Retype the line containing "(raw = b0 :: b1 :: b2 :: b3 :: payload →" and each later line through the end of the listing, exactly as written, with no other lines.

··· EXTRACTED INFORMATION ···

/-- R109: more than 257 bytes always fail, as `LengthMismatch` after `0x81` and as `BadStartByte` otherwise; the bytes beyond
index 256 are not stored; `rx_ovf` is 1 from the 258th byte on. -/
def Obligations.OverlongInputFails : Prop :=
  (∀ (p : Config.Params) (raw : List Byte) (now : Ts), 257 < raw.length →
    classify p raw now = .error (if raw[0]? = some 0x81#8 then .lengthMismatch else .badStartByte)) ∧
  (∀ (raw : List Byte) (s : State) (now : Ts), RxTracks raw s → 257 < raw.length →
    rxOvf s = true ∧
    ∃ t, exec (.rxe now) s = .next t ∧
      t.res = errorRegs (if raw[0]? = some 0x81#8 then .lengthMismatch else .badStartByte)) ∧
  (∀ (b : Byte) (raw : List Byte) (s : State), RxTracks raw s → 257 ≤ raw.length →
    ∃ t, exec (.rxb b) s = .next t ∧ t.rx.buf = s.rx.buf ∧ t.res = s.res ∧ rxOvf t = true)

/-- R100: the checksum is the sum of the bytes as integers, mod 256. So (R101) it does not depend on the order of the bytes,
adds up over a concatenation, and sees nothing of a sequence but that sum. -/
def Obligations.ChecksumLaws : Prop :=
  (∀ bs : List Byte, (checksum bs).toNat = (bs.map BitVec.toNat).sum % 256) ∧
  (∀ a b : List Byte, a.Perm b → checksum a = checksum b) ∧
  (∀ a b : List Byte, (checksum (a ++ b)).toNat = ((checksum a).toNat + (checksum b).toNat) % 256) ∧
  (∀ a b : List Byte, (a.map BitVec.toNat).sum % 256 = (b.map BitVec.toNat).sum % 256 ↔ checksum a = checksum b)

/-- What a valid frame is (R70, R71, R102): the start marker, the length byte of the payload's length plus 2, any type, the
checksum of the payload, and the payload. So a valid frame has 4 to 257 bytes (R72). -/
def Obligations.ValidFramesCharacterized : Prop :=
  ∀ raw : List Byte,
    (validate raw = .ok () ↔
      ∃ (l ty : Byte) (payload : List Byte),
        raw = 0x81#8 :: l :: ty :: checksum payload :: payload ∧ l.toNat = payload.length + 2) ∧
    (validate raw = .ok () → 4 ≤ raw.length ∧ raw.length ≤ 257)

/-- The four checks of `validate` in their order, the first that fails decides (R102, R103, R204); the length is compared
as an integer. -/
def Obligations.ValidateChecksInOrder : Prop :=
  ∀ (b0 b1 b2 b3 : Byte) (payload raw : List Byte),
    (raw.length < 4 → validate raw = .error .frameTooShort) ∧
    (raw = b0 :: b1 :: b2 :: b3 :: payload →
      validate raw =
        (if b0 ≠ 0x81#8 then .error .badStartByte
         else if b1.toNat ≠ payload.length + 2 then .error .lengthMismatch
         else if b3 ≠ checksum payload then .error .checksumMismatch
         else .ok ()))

···

YOUR SOLUTION
    (raw = b0 :: b1 :: b2 :: b3 :: payload →
      validate raw =
        (if b0 ≠ 0x81#8 then .error .badStartByte
         else if b1.toNat ≠ payload.length + 2 then .error .lengthMismatch
         else if b3 ≠ checksum payload then .error .checksumMismatch
         else .ok ()))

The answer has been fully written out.